Johnny Francis Grant was born at Fort Edmonton, Alberta, Canada. His mother died when he was only three years old, so he was sent to Three Rivers, Quebec to be raised by his grandmother. His father was a Hudson Bay Company employee, and therefore, in his mid-teens, he left for Fort Hall, Idaho to meet up with his father. There he learned the trading business. However, in the 1840s the fur trade was dying out, so Grant turned to trading with emigrants traveling west. He made a considerable profit by trading travelers one healthy cow or horse for two trail-wearied ones. He then fed and rested the tired animals and the following season traded them again. This is how he got into the cattle business.
Grant started using the Deer Lodge Valley in 1857 to graze his cattle during the winter. In 1859, he decided that the area was a good place to permanently locate a ranch. The ranch house was built by 1862 to be Grant's permanent residence. He convinced traders to settle around him, forming the town of Deer Lodge. Johnny was initially successful, but found that when gold miners arrived in the area, he was at a disadvantage, because he spoke French and the newcomers spoke English. He was taken advantage of in contracts and felt that he could no longer be successful in the area. In 1866, he sold his ranch to cattle baron, Conrad Kohrs, and returned to Canada.
Conrad Kohrs was born on August 5, 1835, in Wewelsfleth, in Holstein province, which was then a part of the German Confederation. At the age of 22, he became a citizen of the United States. He went to California during the gold rush days. He then moved on to Canada and arrived at the gold camps of Montana in 1862. He never struck gold, but he became wealthy by selling beef to the miners. Kohrs built his cattle operation until he owned 50,000 head of cattle and had grazing pasture of 10 million acres (40,000 km2). However, he had a setback when the severe winter of 1886-1887 left over half the cattle population in the northwest dead. Most cattlemen went bankrupt, but Kohrs managed to receive a 100,000 dollar loan from his banker, A.J. Davis. While the open range era was ending, Kohrs adapted successfully and was able to pay off the loan in only four years.
Kohrs and his half-brother, John Bielenberg turned to more modern methods of ranching, including buying purebred breeding stock, fencing his rangeland and raising and storing fodder. His became known as "Montana's Cattle King." Bielenberg helped Kohrs to run the Grant-Kohrs ranch. He originally came to Montana at age 18 in 1864 to help with the butcher shop that served the mining camps. Bielenberg had a lot to do with the horse side of the Grant-Kohrs ranch.
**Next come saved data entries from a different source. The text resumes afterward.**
-- ==== Sys2Proof/Certificates/Slice0/Obligations.lean ====
section
/-!
DEFINITION. The statements for the provers. Each docstring names the rules of spec/ behind its statement.

A command is executed from the state in which its data list stands on the input port: `s.issue data` for a command
issued in `s`, or a state `s` with `s.payload` its data list.
-/

open Sys2Proof Sys2Proof.Machine

/-! ### Encoding and decoding -/

/-- The command words of spec/95_test_vectors.md section 2.0 decode as the table there says (R64 to R67, R69, R165). -/
def Obligations.DecodeSpecWords : Prop :=
  decodeWord 0x10000000 = .ok (.init false) ∧ decodeWord 0x10000001 = .ok (.init true) ∧
    decodeWord 0x10000002 = .error .initArgument ∧ decodeWord 0x20000000 = .ok (.process 0) ∧
    decodeWord 0x20000009 = .ok (.process 9) ∧ decodeWord 0x2FFFFFFF = .ok (.process LEN_MAX) ∧
    decodeWord 0x30000000 = .ok .finalize ∧ decodeWord 0x30000001 = .error .finalizeArgument ∧
    decodeWord 0x40000000 = .ok .status ∧ decodeWord 0x00000000 = .error .reservedOpcode ∧
    decodeWord 0x50000000 = .error .reservedOpcode ∧ decodeWord 0xF0000000 = .error .reservedOpcode ∧
    decode ⟨0x20000002, [0x61, 0x62, 0x63]⟩ = .error .payloadLength

/-- Decoding the word of a well-formed command gives the command back, alone and with its data (R64 to R67, R165). -/
def Obligations.DecodeEncodeRoundTrip : Prop :=
  ∀ i : Instr, i.wellFormed = true →
    decodeWord (encode i) = .ok i ∧ decodeTableWord 32 (encode i).toNat = some i ∧
      ∀ data : List Byte, data.length = i.payloadLength → decode (encodeCommand i data) = .ok i

/-- A word that decodes is the word of exactly one command, and that command is well formed (R64 to R67, R69). -/
def Obligations.EncodeDecodeRoundTrip : Prop :=
  ∀ (w : Word) (i : Instr), decodeWord w = .ok i → i.wellFormed = true ∧ encode i = w

/-- A word is decoded by the match and mask of its row, a PROCESS length is zero-extended, and a word that matches no
row is rejected (R64 to R67, R165). -/
def Obligations.DecodeByMatchAndMask : Prop :=
  ∀ w : Word,
    (w &&& 0xFFFFFFFE = 0x10000000 → decodeWord w = .ok (.init (w.getLsbD 0))) ∧
    (w &&& 0xF0000000 = 0x20000000 → decodeWord w = .ok (.process (w.toNat % 2 ^ 28))) ∧
    (w &&& 0xFFFFFFFF = 0x30000000 → decodeWord w = .ok .finalize) ∧
    (w &&& 0xFFFFFFFF = 0x40000000 → decodeWord w = .ok .status) ∧
    (w &&& 0xFFFFFFFE ≠ 0x10000000 → w &&& 0xF0000000 ≠ 0x20000000 → w &&& 0xFFFFFFFF ≠ 0x30000000 →
      w &&& 0xFFFFFFFF ≠ 0x40000000 → ∃ why, decodeWord w = .error why)

/-- COMPRESS stands for INIT, a PROCESS that carries exactly the given bytes, and FINALIZE, and for INIT and FINALIZE
alone when there are no bytes; each of these commands decodes (R71). -/
def Obligations.CompressExpands : Prop :=
  ∀ (framing : Bool) (data : List Byte), data.length ≤ LEN_MAX →
    (compressCommands framing data).map (fun c => (decode c, c.data)) =
      (.ok (.init framing), []) :: (if data = [] then [] else [(.ok (.process data.length), data)]) ++
        [(.ok .finalize, [])]

/-! ### One step -/

/-- A step runs the decoded command: the oldest input leaves the queue, its data list stands on the input port, and the
command's meaning gives the answer (R60, R63, R166). -/
def Obligations.StepRunsDecodedCommand : Prop :=
  ∀ (s : State) (c : Command) (rest : List HostInput) (i : Instr),
    s.inputs = .command c :: rest → decode c = .ok i →
    step s = exec i { s with inputs := rest, payload := c.data }

/-- With nothing issued, the core is idle and holds its state (R198). -/
def Obligations.IdleStepHoldsState : Prop := ∀ s : State, s.inputs = [] → step s = .next s

/-- A reserved word (the list of R69) and a PROCESS whose data list has not `LEN` bytes are refused: the step answers
no state (R189). -/
def Obligations.ReservedAndMalformedRefused : Prop :=
  ∀ (s : State) (c : Command) (rest : List HostInput), s.inputs = .command c :: rest →
    (c.word.toNat / 2 ^ 28 = 0 ∨ 5 ≤ c.word.toNat / 2 ^ 28 ∨
      (c.word.toNat / 2 ^ 28 = 1 ∧ c.word.toNat % 2 ^ 28 / 2 ≠ 0) ∨
      (c.word.toNat / 2 ^ 28 = 3 ∧ c.word.toNat % 2 ^ 28 ≠ 0) ∨
      (c.word.toNat / 2 ^ 28 = 4 ∧ c.word.toNat % 2 ^ 28 ≠ 0) ∨
      (c.word.toNat / 2 ^ 28 = 2 ∧ c.data.length ≠ c.word.toNat % 2 ^ 28)) →
    ∃ why, step s = .refused (.rejectedCommand why)

/-- A step is refused only for a command that the decoder rejects. That a data list beside INIT, FINALIZE or STATUS is
one of those is the model's reading (log 7). -/
def Obligations.OnlyRejectedCommandsRefused : Prop :=
  ∀ (s : State) (r : Refusal), step s = .refused r →
    ∃ (c : Command) (rest : List HostInput) (why : Reject),
      s.inputs = .command c :: rest ∧ decode c = .error why ∧ r = .rejectedCommand why

/-! ### Reset, INIT and STATUS -/

/-- After reset, and after every INIT, the state is the table of R41, with `FRAMING` at `RESET_FRAMING` after reset and
at the operand after INIT. -/
def Obligations.TableAfterResetAndInit : Prop :=
  State.reset.AtStart State.reset.cfg.resetFraming ∧
    ∀ (s t : State) (framing : Bool), exec (.init framing) s = .next t → t.AtStart framing

/-- INIT completes in every state, `FAILED` or not: every element of R41 gets its reset value, `FRAMING` the operand, the
result is OK and no output is written. Nothing of the host's is touched (R170). -/
def Obligations.InitStartsSession : Prop :=
  ∀ (s : State) (framing : Bool), s.payload = [] →
    ∃ t, exec (.init framing) s = .next t ∧ t.AtStart framing ∧ t.response = some ⟨.ok, none, []⟩ ∧
      t.cfg = s.cfg ∧ t.out = s.out ∧ t.inputs = s.inputs ∧ t.sink = s.sink ∧ t.payload = [] ∧ t.feed = []

/-- Hardware reset puts every element into the value of R41, with `FRAMING = RESET_FRAMING`, and offers no byte; it is
the same as `INIT framing=RESET_FRAMING`, but that nothing is returned to the host (R200). About the contents of `window`,
`prev`, `tok_dist` and `tok_lc`, which both leave unspecified, nothing is said (R201). -/
def Obligations.HardwareResetIsInit : Prop :=
  ∀ (s : State) (rest : List HostInput), s.inputs = .reset :: rest →
    ∃ t, step s = .next t ∧ t.AtStart s.cfg.resetFraming ∧ t.out = s.out ∧ t.sink = s.sink ∧ t.inputs = rest ∧
      ∀ u, exec (.init s.cfg.resetFraming) { s with inputs := rest, payload := [] } = .next u →
        t = { u with
          response := t.response, window := t.window, prev := t.prev, tokDist := t.tokDist, tokLc := t.tokLc }

/-- STATUS completes in every state, with any `FAILED`: it returns OK and the word
`RESULT << 4 | FRAMING << 3 | FAILED << 2 | STATE` and writes nothing of the core; a second STATUS returns the same word
(R176). The fields of the word: `STATE` in bits 1:0, `FAILED` in bit 2, `FRAMING` in bit 3, `RESULT` in bits 7:4, with
the encodings of R14 and R68, and 0 above. -/
def Obligations.StatusReturnsWord : Prop :=
  ∀ s : State, s.payload = [] →
    ∃ w : Word, w.toNat = s.result.toBits.toNat * 16 + s.framing.toNat * 8 + s.failed.toNat * 4 + s.phase.toBits.toNat ∧
      exec .status s = .next { s with response := some ⟨.ok, some w, []⟩ } ∧
      exec .status { s with response := some ⟨.ok, some w, []⟩ } = .next { s with response := some ⟨.ok, some w, []⟩ } ∧
      w.extractLsb' 0 2 = (match s.phase with | .init => 0 | .busy => 1 | .finish => 2 | .done => 3) ∧
      w.getLsbD 2 = s.failed ∧ w.getLsbD 3 = s.framing ∧
      w.extractLsb' 4 4 = (match s.result with | .ok => 0 | .invalidState => 1 | .outOfMemory => 2 | .streamError => 3) ∧
      w.extractLsb' 8 24 = 0

/-! ### Errors -/

/-- PROCESS with `LEN = 0` in INIT or BUSY returns OK and changes nothing else (R173). -/
def Obligations.ProcessZeroIsNoOp : Prop :=
  ∀ s : State, s.failed = false → (s.phase = .init ∨ s.phase = .busy) → s.payload = [] → s.feed = [] →
    exec (.process 0) s = .next { s with result := .ok, response := some ⟨.ok, none, []⟩ }

/-- PROCESS with any `LEN`, and FINALIZE, in FINISH or DONE without an error, return InvalidState and change nothing but
`RESULT`: no byte is offered, no input is consumed, `FAILED` stays 0 (R184). -/
def Obligations.InvalidStateChangesResultOnly : Prop :=
  ∀ s : State, s.failed = false → (s.phase = .finish ∨ s.phase = .done) → s.feed = [] →
    exec (.process s.payload.length) s =
        .next { s with result := .invalidState, payload := [], response := some ⟨.invalidState, none, []⟩ } ∧
      (s.payload = [] →
        exec .finalize s = .next { s with result := .invalidState, response := some ⟨.invalidState, none, []⟩ })

/-- While `FAILED = 1`, INIT runs and clears it, STATUS runs, and PROCESS and FINALIZE fault (R188). -/
def Obligations.CommandsAfterError : Prop :=
  ∀ s : State, s.failed = true →
    exec (.process s.payload.length) s = .fault .commandAfterError ∧
      (s.payload = [] →
        exec .finalize s = .fault .commandAfterError ∧
        (∀ framing, ∃ t, exec (.init framing) s = .next t ∧ t.failed = false) ∧
        exec .status s = .next { s with response := some ⟨.ok, some (statusWord s), []⟩ })

/-- `raise E` writes `RESULT`, and `FAILED` for StreamError and OutOfMemory; nothing after it runs, what was written
stays written, and the command ends and returns `E` (R183). At the end of the command the input port and the feed are
empty, so bytes of the feed that were not read yet are dropped; that is the model's reading of R37 (log 12), not R183. -/
def Obligations.RaiseEndsCommand : Prop :=
  ∀ (e : ResultCode) (s : State),
    let t : State := { s with result := e, failed := s.failed || decide (e = .streamError ∨ e = .outOfMemory) }
    (raise e : M ResultCode) s = .error (.raised e) t ∧
      (∀ rest : ResultCode → M ResultCode, ((raise e : M ResultCode) >>= rest) s = .error (.raised e) t) ∧
      runCommand s.payload.length (raise e) s =
        .next { t with payload := [], feed := [], response := some ⟨e, none, []⟩ }

/-- INIT, PROCESS and FINALIZE write `RESULT` with the code they return; STATUS does not write it (R171). -/
def Obligations.ResultHoldsReturnedCode : Prop :=
  ∀ (i : Instr) (s t : State), exec i s = .next t →
    (i ≠ .status → ∃ delivered, t.response = some ⟨t.result, none, delivered⟩) ∧ (i = .status → t.result = s.result)

/-- Among the commands, only one that returns StreamError sets `FAILED`, and only INIT clears it; OutOfMemory is never
returned (R15, R183, R186). -/
def Obligations.FailedOnlyByStreamError : Prop :=
  ∀ (i : Instr) (s t : State), exec i s = .next t →
    match i with
    | .init _ => t.failed = false ∧ t.result = .ok
    | .status => t.failed = s.failed
    | .process _ => s.failed = false ∧ (t.failed = true ↔ t.result = .streamError) ∧ t.result ≠ .outOfMemory
    | .finalize => s.failed = false ∧ (t.failed = true ↔ t.result = .streamError) ∧ t.result ≠ .outOfMemory

/-- The transitions of `STATE` (R14, R167, R185). A PROCESS with data that returns OK ends in BUSY, one without data
leaves `STATE`; a FINALIZE that returns OK ends in DONE; both return OK only from INIT or BUSY; InvalidState, returned
from FINISH or DONE alone, leaves `STATE`. A StreamError keeps the value `STATE` had at the refused byte: INIT at a byte
of the zlib header, after which every refused byte of a PROCESS is met in BUSY; in a FINALIZE, BUSY at a byte of a block
that became full, and FINISH at a byte of the final block or the trailer. What the two FINALIZE cases say beside `STATE`
(`last_lit` still at `TOKEN_LIMIT`, no lookahead, no undecided byte) is internal state after a StreamError: it rests on
the moment at which the model offers a byte, which is the model's choice (log 8), and not on R185. -/
def Obligations.PhaseTransitions : Prop :=
  ∀ (i : Instr) (s t : State), exec i s = .next t →
    match i with
    | .init _ => t.phase = .init
    | .status => t.phase = s.phase
    | .process _ =>
      (t.result = .ok → s.phase.accepts = true ∧ t.phase = if s.payload = [] then s.phase else .busy) ∧
        (t.result = .invalidState → s.phase.accepts = false ∧ t.phase = s.phase) ∧
        (t.result = .streamError → s.phase.accepts = true ∧ s.payload ≠ [] ∧ ∀ r, t.response = some r →
          t.phase = if s.phase = .init ∧ s.framing = true ∧ r.delivered.length < 2 then .init else .busy)
    | .finalize =>
      (t.result = .ok → s.phase.accepts = true ∧ t.phase = .done) ∧
        (t.result = .invalidState → s.phase.accepts = false ∧ t.phase = s.phase) ∧
        (t.result = .streamError → s.phase.accepts = true ∧ ∀ r, t.response = some r →
          if s.phase = .init ∧ s.framing = true ∧ r.delivered.length < 2 then t.phase = .init
          else
            (t.phase = .busy ∧ t.lastLit = t.cfg.tokenLimit) ∨
              (t.phase = .finish ∧ t.lookahead = 0 ∧ t.matchAvailable = false))

/-- PROCESS, FINALIZE and STATUS leave `FRAMING`, the parameters and the host's queue alone: of the commands, only INIT
writes `FRAMING` (R16, R45). -/
def Obligations.FramingAndParametersKept : Prop :=
  ∀ (i : Instr) (s t : State), exec i s = .next t → (∀ framing, i ≠ .init framing) →
    t.framing = s.framing ∧ t.cfg = s.cfg ∧ t.inputs = s.inputs

/-- The output stream is the concatenation of every command's accepted bytes, in order: a command appends what it
returns as delivered, and a reset or an idle step appends nothing (R52, R60, R175, R200). -/
def Obligations.OutputIsDelivered : Prop :=
  (∀ (i : Instr) (s t : State), exec i s = .next t → ∃ r, t.response = some r ∧ t.out = s.out ++ r.delivered) ∧
    ∀ s t : State, step s = .next t → (∀ c rest, s.inputs ≠ .command c :: rest) → t.out = s.out

/-- The sink answers once for each offered byte. A command that meets no refusal takes one accepting answer for each
byte it delivered; a StreamError takes the accepting answers of the delivered bytes and the one refusal, and offers
nothing after it (R54, R175, R185). That the sink accepts when no answer is listed is the model's choice (log 2). -/
def Obligations.OneSinkAnswerPerByte : Prop :=
  ∀ (i : Instr) (s t : State) (r : Response), exec i s = .next t → t.response = some r →
    (r.code = .streamError → s.sink = List.replicate r.delivered.length true ++ false :: t.sink) ∧
      (r.code ≠ .streamError →
        t.sink = s.sink.drop r.delivered.length ∧ false ∉ s.sink.take r.delivered.length)

/-- A sink that refuses a byte of the zlib header ends PROCESS and FINALIZE with StreamError: `FAILED` is set, `STATE`
stays INIT, the bytes accepted before stay, and nothing was consumed (R168, R185). -/
def Obligations.HeaderRefused : Prop :=
  ∀ (s : State) (answers : List Bool), s.failed = false → s.phase = .init → s.framing = true → s.feed = [] →
    (s.sink = false :: answers →
      (s.payload ≠ [] → exec (.process s.payload.length) s = .next { s with
        result := .streamError, failed := true, sink := answers, payload := [],
        response := some ⟨.streamError, none, []⟩ }) ∧
      (s.payload = [] → exec .finalize s = .next { s with
        result := .streamError, failed := true, sink := answers, response := some ⟨.streamError, none, []⟩ })) ∧
    (s.sink = true :: false :: answers →
      (s.payload ≠ [] → exec (.process s.payload.length) s = .next { s with
        result := .streamError, failed := true, sink := answers, payload := [], out := s.out ++ [s.cfg.zlibCmf],
        response := some ⟨.streamError, none, [s.cfg.zlibCmf]⟩ }) ∧
      (s.payload = [] → exec .finalize s = .next { s with
        result := .streamError, failed := true, sink := answers, out := s.out ++ [s.cfg.zlibCmf],
        response := some ⟨.streamError, none, [s.cfg.zlibCmf]⟩ }))
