-- ==== Sys2Proof/Laws/Merge.lean ====
section
/-!
SUPPORT. Both merges (R133, R138) are one relation: two nodes of the queue are removed and joined until one node is
left. What the tree proofs need follows from that alone, whatever the ties.
-/

namespace Sys2Proof.Laws

open Sys2Proof.Machine

/-- `r` is the record of a merge of the queue `q` that numbers its joins from `next` on. -/
inductive Merges : Nat → List Node → MergeResult → Prop where
  | root (next : Nat) (n : Node) : Merges next [n] ⟨[n], []⟩
  | join {next : Nat} {q rest q' : List Node} {a b : Node} {r : MergeResult} (hq : q.Perm (a :: b :: rest))
      (hq' : q'.Perm (Node.join next a b :: rest)) (hr : Merges (next + 1) q' r) : Merges next q (r.cons a b next)

/-! ### The merge of DOC_ORDER -/

theorem foldl_least_mem (q : List Node) (a : Node) :
    q.foldl (fun m n => if n.before m then n else m) a ∈ a :: q := by
  induction q generalizing a with
  | nil => exact List.mem_cons_self
  | cons n q ih =>
    rw [List.foldl_cons]
    have h := ih (if n.before a then n else a)
    rcases List.mem_cons.mp h with h | h
    · rw [h]
      split
      · exact List.mem_cons_of_mem _ List.mem_cons_self
      · exact List.mem_cons_self
    · exact List.mem_cons_of_mem _ (List.mem_cons_of_mem _ h)

/-- Taking the least node leaves the others. -/
theorem popLeast_perm {q q' : List Node} {a : Node} (h : popLeast q = some (a, q')) : q.Perm (a :: q') := by
  cases q with
  | nil => cases h
  | cons n q =>
    simp only [popLeast, Option.some.injEq, Prod.mk.injEq] at h
    obtain ⟨rfl, rfl⟩ := h
    exact List.perm_cons_erase (foldl_least_mem q n)

theorem popLeast_isSome {q : List Node} (h : q ≠ []) : ∃ a q', popLeast q = some (a, q') := by
  cases q with
  | nil => exact absurd rfl h
  | cons n q => exact ⟨_, _, rfl⟩

theorem merges_mergeDoc (fuel next : Nat) (q : List Node) (h0 : q ≠ []) (h : q.length ≤ fuel + 1) :
    Merges next q (mergeDoc fuel next q) := by
  induction fuel generalizing next q with
  | zero =>
    obtain ⟨n, rfl⟩ := List.length_eq_one_iff.mp (Nat.le_antisymm h (List.length_pos_iff.mpr h0))
    exact .root next n
  | succ fuel ih =>
    obtain ⟨a, q1, h1⟩ := popLeast_isSome h0
    have p1 := popLeast_perm h1
    have l1 := p1.length_eq
    unfold mergeDoc
    rw [h1]
    by_cases he : q1 = []
    · subst he
      rw [List.perm_singleton.mp p1]
      exact .root next a
    · obtain ⟨b, q2, h2⟩ := popLeast_isSome he
      have p2 := popLeast_perm h2
      have l2 := p2.length_eq
      simp only [h2]
      refine .join (rest := q2) (p1.trans (p2.cons a)) (List.perm_append_singleton _ _) (ih _ _ (by simp) ?_)
      simp only [List.length_cons, List.length_append, List.length_nil] at l1 l2 ⊢
      omega

/-! ### The zlib heap -/

theorem set_swap_perm {h : List Node} {i j : Nat} (v : Node) (hi : i < h.length) (hj : j < h.length) (hne : i ≠ j) :
    ((h.set i (h.getD j ⟨0, 0, 0⟩)).set j v).Perm (h.set i v) := by
  have h1 : i < (h.set i v).length := by simpa using hi
  have h2 : j < (h.set i v).length := by simpa using hj
  have := List.set_set_perm h1 h2
  rw [List.getElem_set_self, List.getElem_set_ne hne, List.set_set] at this
  rwa [List.getD_eq_getElem _ _ hj]

/-- DownHeap only moves nodes (R138). -/
theorem downHeap_perm (v : Node) (fuel k : Nat) (h : List Node) (hk : 1 ≤ k) (hl : k ≤ h.length) :
    (downHeap v fuel k h).Perm (h.set (k - 1) v) := by
  induction fuel generalizing k h with
  | zero => exact List.Perm.refl _
  | succ fuel ih =>
    unfold downHeap
    split
    · rename_i h2
      split
      · exact List.Perm.refl _
      · have hc : heapChild h k = 2 * k ∨ heapChild h k = 2 * k + 1 ∧ 2 * k < h.length := by
          unfold heapChild
          split
          · exact .inr ⟨rfl, (‹_ ∧ _›).1⟩
          · exact .inl rfl
        refine (ih _ _ (by omega) (by rw [List.length_set]; omega)).trans ?_
        exact set_swap_perm v (by omega) (by omega) (by omega)
    · exact List.Perm.refl _

theorem siftDown_perm {k : Nat} {h : List Node} (hk : 1 ≤ k) (hl : k ≤ h.length) : (siftDown k h).Perm h := by
  refine (downHeap_perm _ _ k h hk hl).trans ?_
  have hlt : k - 1 < h.length := by omega
  unfold heapAt
  rw [List.getD_eq_getElem _ _ hlt, List.set_getElem_self]

theorem heapify_perm (k : Nat) (h : List Node) (hl : k ≤ h.length) : (heapify k h).Perm h := by
  induction k generalizing h with
  | zero => exact List.Perm.refl _
  | succ k ih =>
    have hp := siftDown_perm (Nat.succ_pos k) hl
    exact (ih _ (by rw [hp.length_eq]; omega)).trans hp

/-- The root of the heap leaves it, and the last node takes its place (R138). -/
theorem takeRoot_perm {h : List Node} (h2 : 2 ≤ h.length) :
    h.Perm (heapAt h 1 :: (h.set 0 (heapAt h h.length)).dropLast) := by
  cases h with
  | nil => simp at h2
  | cons a t =>
    have ht : t ≠ [] := by rintro rfl; simp at h2
    obtain ⟨u, l, rfl⟩ : ∃ u l, t = u ++ [l] := ⟨t.dropLast, t.getLast ht, (List.dropLast_append_getLast ht).symm⟩
    have hl : heapAt (a :: (u ++ [l])) (a :: (u ++ [l])).length = l := by
      unfold heapAt
      simp
    have hd : ((a :: (u ++ [l])).set 0 l).dropLast = l :: u := by
      rw [List.set_cons_zero, ← List.cons_append, List.dropLast_concat]
    rw [hl, hd]
    exact (List.perm_append_singleton l u).cons a

theorem merges_mergeZlib (fuel next : Nat) (h : List Node) (h0 : h ≠ []) (hf : h.length ≤ fuel + 1) :
    Merges next h (mergeZlib fuel next h) := by
  induction fuel generalizing next h with
  | zero =>
    obtain ⟨n, rfl⟩ := List.length_eq_one_iff.mp (Nat.le_antisymm hf (List.length_pos_iff.mpr h0))
    exact .root next n
  | succ fuel ih =>
    have hpos := List.length_pos_iff.mpr h0
    unfold mergeZlib
    split
    · obtain ⟨n, rfl⟩ := List.length_eq_one_iff.mp (show h.length = 1 by omega)
      exact .root next n
    · have p1 := takeRoot_perm (h := h) (by omega)
      have l1 : ((h.set 0 (heapAt h h.length)).dropLast).length = h.length - 1 := by simp
      have p2 := siftDown_perm (k := 1) (h := (h.set 0 (heapAt h h.length)).dropLast) (Nat.le_refl 1) (by omega)
      have l2 := p2.length_eq
      have p := p1.trans (p2.symm.cons _)
      dsimp only
      revert p p2 l2
      generalize siftDown 1 ((h.set 0 (heapAt h h.length)).dropLast) = h1
      intro p2 l2 p
      cases h1 with
      | nil => simp at l2; omega
      | cons b rest =>
        have hset : ∀ x, (b :: rest).set 0 x = x :: rest := fun _ => rfl
        have p3 := siftDown_perm (k := 1) (h := Node.join next (heapAt h 1) b :: rest) (Nat.le_refl 1) (by simp)
        have l3 := p3.length_eq
        simp only [List.length_cons] at l2 l3
        exact .join p p3 (ih _ _ (by rintro he; rw [he] at l3; simp at l3) (by omega))

/-- The merge under either tie rule (R130, R133, R138). -/
theorem merges_merge (tie : HeapTie) (k : TreeKind) (leaves : List Node) (h : leaves ≠ []) :
    ∃ q, q.Perm leaves ∧ Merges k.elems q (merge tie k leaves) := by
  cases tie with
  | docOrder => exact ⟨leaves, List.Perm.refl _, merges_mergeDoc _ _ _ h (Nat.le_succ _)⟩
  | zlibHeap =>
    have hp := heapify_perm (leaves.length / 2) leaves (Nat.div_le_self _ _)
    refine ⟨_, hp, merges_mergeZlib _ _ _ (fun he => h ?_) (by rw [hp.length_eq]; omega)⟩
    rw [he] at hp
    exact List.nil_perm.mp hp

end Sys2Proof.Laws
end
He bred what were called the “Big Circle” horses, reputed to be able to cover twenty miles of country in a half a day; a trait useful when gathering cattle spread over a very large area. Together, Bielenberg and Kohrs made a most successful team for over half a century.
The Grant-Kohrs National Historic Site today is r.an by the National Park Service. It is a major tourist attraction in Deer Lodge, Montana, and the tour is free. The National Park Service runs it as a living history ranch, using draft horse teams to hay the land, and blacksmiths on site make horseshoes for the horses. They keep all operations as close to how they would be in the 19th century as possible.